Write out, word for word, every line in the data below from the one containing "List MmioRegion), Params.wf" to the one containing "c => c.whami).Nodup", both of them included.
= = = =
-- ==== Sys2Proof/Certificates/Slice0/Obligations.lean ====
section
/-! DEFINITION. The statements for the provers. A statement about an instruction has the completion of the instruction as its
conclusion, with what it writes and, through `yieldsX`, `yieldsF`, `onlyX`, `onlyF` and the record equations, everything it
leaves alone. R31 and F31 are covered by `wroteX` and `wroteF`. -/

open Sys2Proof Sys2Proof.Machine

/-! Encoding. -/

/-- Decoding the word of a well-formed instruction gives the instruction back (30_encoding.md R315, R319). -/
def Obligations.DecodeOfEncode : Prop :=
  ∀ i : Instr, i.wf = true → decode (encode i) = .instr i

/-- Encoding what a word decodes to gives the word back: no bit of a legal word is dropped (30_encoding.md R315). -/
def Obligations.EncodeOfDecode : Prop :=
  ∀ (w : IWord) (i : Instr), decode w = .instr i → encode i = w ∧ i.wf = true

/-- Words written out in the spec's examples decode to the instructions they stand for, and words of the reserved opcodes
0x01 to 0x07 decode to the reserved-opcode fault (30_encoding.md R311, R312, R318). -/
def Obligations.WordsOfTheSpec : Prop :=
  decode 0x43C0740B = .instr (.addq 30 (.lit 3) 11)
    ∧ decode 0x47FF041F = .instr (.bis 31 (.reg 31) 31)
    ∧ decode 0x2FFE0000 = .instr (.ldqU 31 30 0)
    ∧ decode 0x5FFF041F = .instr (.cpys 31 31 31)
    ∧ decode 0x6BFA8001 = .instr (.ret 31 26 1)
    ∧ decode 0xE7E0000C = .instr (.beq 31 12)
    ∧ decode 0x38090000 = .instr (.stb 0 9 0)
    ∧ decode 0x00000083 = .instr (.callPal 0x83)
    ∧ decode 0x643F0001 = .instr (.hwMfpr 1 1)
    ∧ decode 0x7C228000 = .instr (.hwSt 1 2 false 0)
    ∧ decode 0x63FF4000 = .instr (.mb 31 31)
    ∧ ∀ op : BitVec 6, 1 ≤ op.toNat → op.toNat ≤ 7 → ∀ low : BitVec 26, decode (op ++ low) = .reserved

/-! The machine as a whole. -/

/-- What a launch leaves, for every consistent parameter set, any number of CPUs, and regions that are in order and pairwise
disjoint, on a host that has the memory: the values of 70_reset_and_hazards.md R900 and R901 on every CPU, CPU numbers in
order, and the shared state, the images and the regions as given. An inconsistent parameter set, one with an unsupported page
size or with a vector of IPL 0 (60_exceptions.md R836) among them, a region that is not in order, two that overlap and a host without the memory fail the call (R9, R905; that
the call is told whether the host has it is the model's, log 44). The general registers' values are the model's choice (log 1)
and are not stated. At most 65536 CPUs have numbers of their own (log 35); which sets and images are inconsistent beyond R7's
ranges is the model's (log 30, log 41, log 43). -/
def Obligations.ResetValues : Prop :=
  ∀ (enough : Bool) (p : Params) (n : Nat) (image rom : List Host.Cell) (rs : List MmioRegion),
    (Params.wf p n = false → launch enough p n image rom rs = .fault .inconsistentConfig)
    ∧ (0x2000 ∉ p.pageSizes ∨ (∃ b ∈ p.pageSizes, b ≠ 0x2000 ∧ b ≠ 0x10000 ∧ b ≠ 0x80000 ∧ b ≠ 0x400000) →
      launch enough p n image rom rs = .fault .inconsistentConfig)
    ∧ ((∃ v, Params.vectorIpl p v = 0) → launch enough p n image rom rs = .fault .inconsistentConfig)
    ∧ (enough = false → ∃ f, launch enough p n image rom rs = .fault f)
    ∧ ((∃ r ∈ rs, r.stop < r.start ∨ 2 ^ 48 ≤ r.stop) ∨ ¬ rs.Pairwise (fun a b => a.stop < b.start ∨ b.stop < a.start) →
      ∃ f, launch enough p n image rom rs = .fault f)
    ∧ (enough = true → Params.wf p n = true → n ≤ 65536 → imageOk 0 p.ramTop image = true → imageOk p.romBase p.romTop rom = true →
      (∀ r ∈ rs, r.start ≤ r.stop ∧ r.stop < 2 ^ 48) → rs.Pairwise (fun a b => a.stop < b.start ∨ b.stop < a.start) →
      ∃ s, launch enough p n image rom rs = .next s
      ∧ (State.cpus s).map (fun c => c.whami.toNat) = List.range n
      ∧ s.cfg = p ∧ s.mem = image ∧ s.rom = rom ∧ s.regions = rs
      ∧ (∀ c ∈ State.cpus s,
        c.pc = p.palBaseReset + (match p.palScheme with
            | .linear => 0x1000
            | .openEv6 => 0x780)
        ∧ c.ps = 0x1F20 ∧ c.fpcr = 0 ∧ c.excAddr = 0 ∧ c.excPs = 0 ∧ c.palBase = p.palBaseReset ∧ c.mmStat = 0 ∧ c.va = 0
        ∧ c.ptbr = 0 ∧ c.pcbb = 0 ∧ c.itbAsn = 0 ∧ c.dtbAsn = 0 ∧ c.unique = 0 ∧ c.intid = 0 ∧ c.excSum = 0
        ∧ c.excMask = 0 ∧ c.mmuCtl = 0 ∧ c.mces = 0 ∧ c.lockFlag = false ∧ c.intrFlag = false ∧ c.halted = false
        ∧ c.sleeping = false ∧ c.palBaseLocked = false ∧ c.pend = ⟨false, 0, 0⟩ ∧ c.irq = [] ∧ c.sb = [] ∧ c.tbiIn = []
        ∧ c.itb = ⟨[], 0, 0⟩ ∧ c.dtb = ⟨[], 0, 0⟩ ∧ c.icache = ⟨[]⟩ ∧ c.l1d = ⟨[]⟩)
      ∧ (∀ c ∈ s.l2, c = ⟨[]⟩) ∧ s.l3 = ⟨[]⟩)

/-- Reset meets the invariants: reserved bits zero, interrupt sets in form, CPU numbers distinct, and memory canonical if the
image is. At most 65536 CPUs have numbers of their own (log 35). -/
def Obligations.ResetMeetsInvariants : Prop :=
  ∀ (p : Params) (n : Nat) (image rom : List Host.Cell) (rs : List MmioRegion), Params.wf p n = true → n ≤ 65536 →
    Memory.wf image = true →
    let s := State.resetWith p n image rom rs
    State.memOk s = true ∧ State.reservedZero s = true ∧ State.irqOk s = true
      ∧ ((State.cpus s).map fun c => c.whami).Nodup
= = = =
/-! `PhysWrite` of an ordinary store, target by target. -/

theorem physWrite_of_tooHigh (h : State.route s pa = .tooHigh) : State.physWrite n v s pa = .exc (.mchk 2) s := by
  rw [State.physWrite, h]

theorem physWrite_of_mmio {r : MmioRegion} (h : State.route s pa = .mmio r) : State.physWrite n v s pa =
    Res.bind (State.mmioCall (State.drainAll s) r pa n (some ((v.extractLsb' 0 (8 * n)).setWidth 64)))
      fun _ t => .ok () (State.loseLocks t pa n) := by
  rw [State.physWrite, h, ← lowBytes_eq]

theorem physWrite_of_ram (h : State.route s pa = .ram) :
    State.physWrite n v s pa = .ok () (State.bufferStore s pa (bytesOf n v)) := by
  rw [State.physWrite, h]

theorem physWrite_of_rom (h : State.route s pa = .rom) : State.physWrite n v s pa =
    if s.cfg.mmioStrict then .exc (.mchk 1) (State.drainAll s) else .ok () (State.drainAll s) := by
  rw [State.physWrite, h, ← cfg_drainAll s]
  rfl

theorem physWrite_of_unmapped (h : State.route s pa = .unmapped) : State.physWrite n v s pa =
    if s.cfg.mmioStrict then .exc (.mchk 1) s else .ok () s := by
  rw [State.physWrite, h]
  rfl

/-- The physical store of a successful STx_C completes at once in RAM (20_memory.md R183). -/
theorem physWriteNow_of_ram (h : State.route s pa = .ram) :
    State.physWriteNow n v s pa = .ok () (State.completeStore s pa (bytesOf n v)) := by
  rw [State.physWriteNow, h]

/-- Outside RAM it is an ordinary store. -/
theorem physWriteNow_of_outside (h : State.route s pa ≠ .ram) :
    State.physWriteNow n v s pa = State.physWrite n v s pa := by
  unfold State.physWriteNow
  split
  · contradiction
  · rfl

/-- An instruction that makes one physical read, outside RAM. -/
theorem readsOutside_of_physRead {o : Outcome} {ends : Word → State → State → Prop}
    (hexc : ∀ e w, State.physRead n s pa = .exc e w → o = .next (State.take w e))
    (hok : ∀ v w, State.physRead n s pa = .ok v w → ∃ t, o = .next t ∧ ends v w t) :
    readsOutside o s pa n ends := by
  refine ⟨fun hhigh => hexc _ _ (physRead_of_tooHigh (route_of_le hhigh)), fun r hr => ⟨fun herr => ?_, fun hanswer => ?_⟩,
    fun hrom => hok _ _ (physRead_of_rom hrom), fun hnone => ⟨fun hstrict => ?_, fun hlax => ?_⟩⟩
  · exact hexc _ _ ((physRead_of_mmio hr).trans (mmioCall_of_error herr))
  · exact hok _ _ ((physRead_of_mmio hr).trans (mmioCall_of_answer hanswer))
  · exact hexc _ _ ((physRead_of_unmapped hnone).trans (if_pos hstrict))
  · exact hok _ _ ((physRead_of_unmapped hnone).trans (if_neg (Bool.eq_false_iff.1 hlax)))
= = = =
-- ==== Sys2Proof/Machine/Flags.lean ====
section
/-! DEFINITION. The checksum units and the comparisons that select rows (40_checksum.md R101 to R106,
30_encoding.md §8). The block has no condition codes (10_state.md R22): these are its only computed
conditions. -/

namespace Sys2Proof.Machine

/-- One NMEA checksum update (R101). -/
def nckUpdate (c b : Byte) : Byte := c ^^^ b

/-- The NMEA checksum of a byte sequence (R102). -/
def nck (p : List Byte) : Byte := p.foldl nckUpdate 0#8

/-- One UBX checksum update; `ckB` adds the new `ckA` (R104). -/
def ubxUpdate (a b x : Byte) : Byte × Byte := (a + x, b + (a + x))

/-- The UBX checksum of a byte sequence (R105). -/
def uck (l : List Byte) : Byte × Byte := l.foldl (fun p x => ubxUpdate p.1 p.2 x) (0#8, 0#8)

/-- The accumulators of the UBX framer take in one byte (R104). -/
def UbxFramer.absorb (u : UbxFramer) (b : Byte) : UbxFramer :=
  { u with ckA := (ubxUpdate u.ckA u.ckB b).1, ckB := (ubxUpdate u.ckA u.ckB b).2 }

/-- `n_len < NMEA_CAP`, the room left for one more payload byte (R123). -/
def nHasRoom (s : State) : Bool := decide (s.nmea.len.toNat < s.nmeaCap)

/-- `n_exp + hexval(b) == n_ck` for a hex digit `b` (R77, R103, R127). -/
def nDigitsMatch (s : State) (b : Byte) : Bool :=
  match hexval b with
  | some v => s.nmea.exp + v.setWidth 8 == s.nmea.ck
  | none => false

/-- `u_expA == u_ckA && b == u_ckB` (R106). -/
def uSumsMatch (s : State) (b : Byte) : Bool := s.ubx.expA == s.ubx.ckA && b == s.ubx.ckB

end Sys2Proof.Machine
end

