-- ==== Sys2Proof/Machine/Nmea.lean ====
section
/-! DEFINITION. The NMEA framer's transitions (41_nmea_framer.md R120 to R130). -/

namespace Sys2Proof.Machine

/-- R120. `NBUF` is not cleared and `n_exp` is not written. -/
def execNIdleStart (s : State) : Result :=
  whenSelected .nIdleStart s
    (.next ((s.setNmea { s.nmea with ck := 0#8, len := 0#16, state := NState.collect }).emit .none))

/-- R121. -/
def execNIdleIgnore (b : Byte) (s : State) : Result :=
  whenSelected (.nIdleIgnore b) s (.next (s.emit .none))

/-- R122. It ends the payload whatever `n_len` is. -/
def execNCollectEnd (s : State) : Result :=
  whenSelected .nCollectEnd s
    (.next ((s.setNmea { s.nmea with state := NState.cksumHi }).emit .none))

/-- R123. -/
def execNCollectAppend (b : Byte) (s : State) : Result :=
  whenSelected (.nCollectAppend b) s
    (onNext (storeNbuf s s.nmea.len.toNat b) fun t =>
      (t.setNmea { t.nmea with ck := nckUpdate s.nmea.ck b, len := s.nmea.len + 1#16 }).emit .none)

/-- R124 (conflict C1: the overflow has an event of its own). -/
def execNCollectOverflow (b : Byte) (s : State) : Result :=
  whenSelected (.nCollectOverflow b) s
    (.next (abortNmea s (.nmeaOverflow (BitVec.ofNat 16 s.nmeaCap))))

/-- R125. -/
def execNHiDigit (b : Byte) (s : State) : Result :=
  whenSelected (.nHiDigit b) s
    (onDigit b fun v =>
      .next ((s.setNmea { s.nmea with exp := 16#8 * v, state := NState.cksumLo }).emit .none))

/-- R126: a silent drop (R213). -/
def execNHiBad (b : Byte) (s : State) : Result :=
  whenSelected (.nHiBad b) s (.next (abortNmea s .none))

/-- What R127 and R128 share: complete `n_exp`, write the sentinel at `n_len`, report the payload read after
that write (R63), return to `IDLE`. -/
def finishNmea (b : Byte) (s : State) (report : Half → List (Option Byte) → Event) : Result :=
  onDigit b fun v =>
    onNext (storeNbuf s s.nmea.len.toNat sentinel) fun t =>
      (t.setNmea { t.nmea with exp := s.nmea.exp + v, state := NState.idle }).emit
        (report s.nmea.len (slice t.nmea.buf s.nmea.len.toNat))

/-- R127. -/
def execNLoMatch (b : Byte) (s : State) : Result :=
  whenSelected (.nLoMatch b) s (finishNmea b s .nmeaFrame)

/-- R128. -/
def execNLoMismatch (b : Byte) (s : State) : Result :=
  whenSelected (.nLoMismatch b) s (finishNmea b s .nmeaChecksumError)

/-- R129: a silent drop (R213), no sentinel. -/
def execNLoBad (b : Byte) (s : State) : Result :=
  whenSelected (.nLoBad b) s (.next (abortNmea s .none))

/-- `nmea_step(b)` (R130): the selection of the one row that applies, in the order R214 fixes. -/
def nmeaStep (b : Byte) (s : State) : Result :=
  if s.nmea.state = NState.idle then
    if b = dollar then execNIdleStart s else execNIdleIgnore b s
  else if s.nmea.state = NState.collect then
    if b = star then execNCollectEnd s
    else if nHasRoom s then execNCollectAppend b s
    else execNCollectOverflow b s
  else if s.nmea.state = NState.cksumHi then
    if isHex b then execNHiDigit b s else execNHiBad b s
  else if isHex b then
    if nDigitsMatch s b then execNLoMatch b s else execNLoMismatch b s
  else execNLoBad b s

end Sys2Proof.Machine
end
= = = =
WRITTEN ANSWER
  ∀ (p : Params) (n : Nat) (image rom : List Host.Cell) (rs : List MmioRegion), Params.wf p n = true → n ≤ 65536 →
    Memory.wf image = true →
    let s := State.resetWith p n image rom rs
    State.memOk s = true ∧ State.reservedZero s = true ∧ State.irqOk s = true
      ∧ ((State.cpus s).map fun c => c.whami).Nodup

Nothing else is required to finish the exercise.